Friday, January 2, 2009

The Real Team Obliterator

Skip Bayless often calls Terrell Owens "Team Obliterator" but this season we saw the real "Team Obliterator" in action: Brett Favre, the supposed savior of the New York Jets who instead led the NFL in interceptions as his team imploded down the stretch. It turns out that, contrary to what the media has tried to sell to the general public for years, Favre is not such a great teammate or such a beloved figure in the locker room (in contrast, when the media tried to stir up a hornet's nest against Owens in Dallas, players from both sides of the ball spoke up in defense of the beleaguered wide receiver).

The Jets got rid of Chad Pennington, who just two years earlier had led them to the playoffs, in favor of Favre; now Pennington has guided the Miami Dolphins to the AFC East title and outdueled Favre head to head in the final game of the season. Thomas Jones, the Jets running back who led the AFC in rushing, recently blasted Favre's performance in that game, declaring, "We're a team and we win together...but at the same time, you can't turn the ball over and expect to win. The other day, the three interceptions really hurt us. I mean, that's just reality. If I were to sit here and say, 'Oh, man, it's okay,' that's not reality. The reality is, you throw interceptions, I'm (ticked) off, I don't like it. You know what I'm saying? I don't like it, I know everybody else on the team doesn't like it. If somebody is not playing well, they need to come out of the game. You're jeopardizing the whole team because you're having a bad day. To me, that's not fair to everybody else. You're not the only one on the team."

I do not generally put much stock in anonymous comments, because there is no way to verify who said what or to know what kind of agenda is being pushed by the reporter and/or the anonymous commenter but this Newsday story carries a mixture of attributed and anonymous statements about Favre and none of them are flattering. Safety Kerry Rhodes said, "If he's dedicated and he wants to come back and do this, and do it the right way...and be here when we're here in training camp and the minicamps and working out with us...then I'm fine with it. But don't come back if it's going to be halfhearted or he doesn't want to put the time in with us." That certainly seems to refer not only to the fact that Favre missed training camp but also suggests that Favre's effort seemed "halfhearted" after the Jets acquired him. Otherwise, why use that word at all?

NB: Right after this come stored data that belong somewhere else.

-- ==== Sys2Proof/Machine/RegNames.lean ====
section
/-! DEFINITION. The addresses of the named registers: BAR0 addresses of R597 plus the offsets of the register tables. A page with
instances takes the instance number first. -/
namespace Sys2Proof.Machine.Reg
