def Rail.off : Rail := ⟨false, false, 0⟩
/-- With every supply removed (R486). -/
def Aux.off : Aux := ⟨List.replicate 12 Rail.off, false, false, 0, false, false, none, 0, false⟩
/-- With every rail valid and the reference clocks stable, as RESET_N may be deasserted (R558, R565). -/
def Aux.reset : Aux := ⟨List.replicate 12 ⟨true, true, 0⟩, false, false, 0, false, false, none, 0, true⟩
def Pins.reset : Pins := ⟨true, false, false, 0⟩
def Avs.reset : Avs := ⟨false, 1250, 1250, false⟩
def Power.reset : Power := ⟨1250, 1250, List.replicate 54 0, Avs.reset, Avs.reset⟩
def Test.reset : Test := ⟨0x01, 0, false, false, none⟩
def Src.reset : Src := ⟨0, 0, 0, false, 3, none, false, false, none, false⟩
def CoreSt.reset (e : Bool) : CoreSt := ⟨e, []⟩
def Intc.reset : Intc :=
  ⟨[], [CoreSt.reset true, CoreSt.reset false, CoreSt.reset false, CoreSt.reset false],
   [[], [], [], []], [[], [], [], []]⟩
def TraceUnit.reset : TraceUnit := ⟨[], false, 0, [(0, 0), (0, 0), (0, 0)], 0, 0, 0, 0⟩
def Gallery.reset : Gallery :=
  { fstate := 0, inService := true, leave := false, ret := false, faulted := false, failed := false, forced := false, hot := false,
    postponed := false, pushedEnter := false, fromOff := false, wakeAsked := false, tags := List.replicate 16 0, dozing := 0,
    stretched := false, lines := [], flushRange := (0, 0), flushLeft := none, flushInv := false, mbist := false, invalid := false }
def Graft.reset : Graft := ⟨false, 0, 0, false, false, [], [], [], [], [], []⟩
def Faults.reset : Faults := ⟨0, false, false, [], [], [], Graft.reset, [], 0, [], [], []⟩
def Port.reset : Port := ⟨0, 0, 0, [[], [], [], [], []], [], [(0, class0)], none, none, [], none, [0, 0, 0]⟩
def PciState.reset : PciState := ⟨false, false, 0, 0, false, []⟩
def Links.reset : Links := ⟨PciState.reset, [], [], [], none, false, [], [], List.replicate 4 Port.reset, 0, []⟩
def NearBank.reset : NearBank := ⟨[], 0, 0, 0, []⟩
def Stack.reset : Stack := ⟨false, [], []⟩
def Flash.reset : Flash :=
  { blocks := [], plots := [], spill := [], journal := [], ckpts := [], tables := [], lost := [], mapCkpt := 0, dies := [], failedDies := [],
    timeouts := [], rebuilding := none, rebuildQ := [], running := false, wpPending := [], wpLow := [], reports := [], reportNo := 0, dirty := [], mapOld := [], mapWb := [],
    wb := [], batchNo := 0, spillGib := 128, inventory := [], rows := [], nextGroup := 0, recheck := [], reading := [], cache := [], heat := [], mapGen := [] }
def Mem.reset : Mem := ⟨[], List.replicate 8 Stack.reset, List.replicate 4 NearBank.reset, Flash.reset⟩
def Store.reset : Store := ⟨[], none, [], none, [], [], []⟩
def Sched.reset : Sched :=
  { plans := [], profiles := [profile1, profile2], flights := [], ready := [], queued := [], nextFlight := 1, nextOrder := 0, fair := [],
    cache := [], planLoad := none, planRetire := none, profileLoad := none, modelLoad := none, modelRetire := none, inval := none,
    hist := [], parts := [], served := [] }
def Step.reset : Step := ⟨0, 0, false, [], false, false, false, false, 0, none, 0, false, none, none, false⟩
def Chip.reset : Chip :=
  ⟨Aux.reset, Pins.reset, Power.reset, Test.reset, Intc.reset, List.replicate 51 TraceUnit.reset, 0,
   List.replicate 50 Gallery.reset, (0, 0), 0⟩

/-- The node right after reset: every register at the reset value of its table (an empty register file), no command waiting. -/
def State.reset : State :=
  { pending := [], regs := [], staged := [], latched := [], step := Step.reset, sched := Sched.reset,
    store := Store.reset, mem := Mem.reset, links := Links.reset, faults := Faults.reset, chip := Chip.reset }

end Sys2Proof.Machine
end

An anonymous player criticized Favre for being "distant" from his teammates and having a "me first" attitude; that player also said that now-fired Coach Eric Mangini rarely called out Favre after he made mistakes and several players agreed with his assessment that "Eric wasn't the reason that we didn't make the playoffs."

The Jets could have made the playoffs while being led by Pennington, a quarterback who is young enough to have several more good seasons. Instead, they shipped a Pro Bowl caliber quarterback to a division rival in order to go for broke with a 39 year old who annually pulls an Achilles in the tent routine about whether or not he really wants to go into battle. Well, the Jets went for broken and now they are broken: they missed the playoffs while strengthening a team that they will have to play two times a year and next season they will have to start over with a new coach and a new quarterback.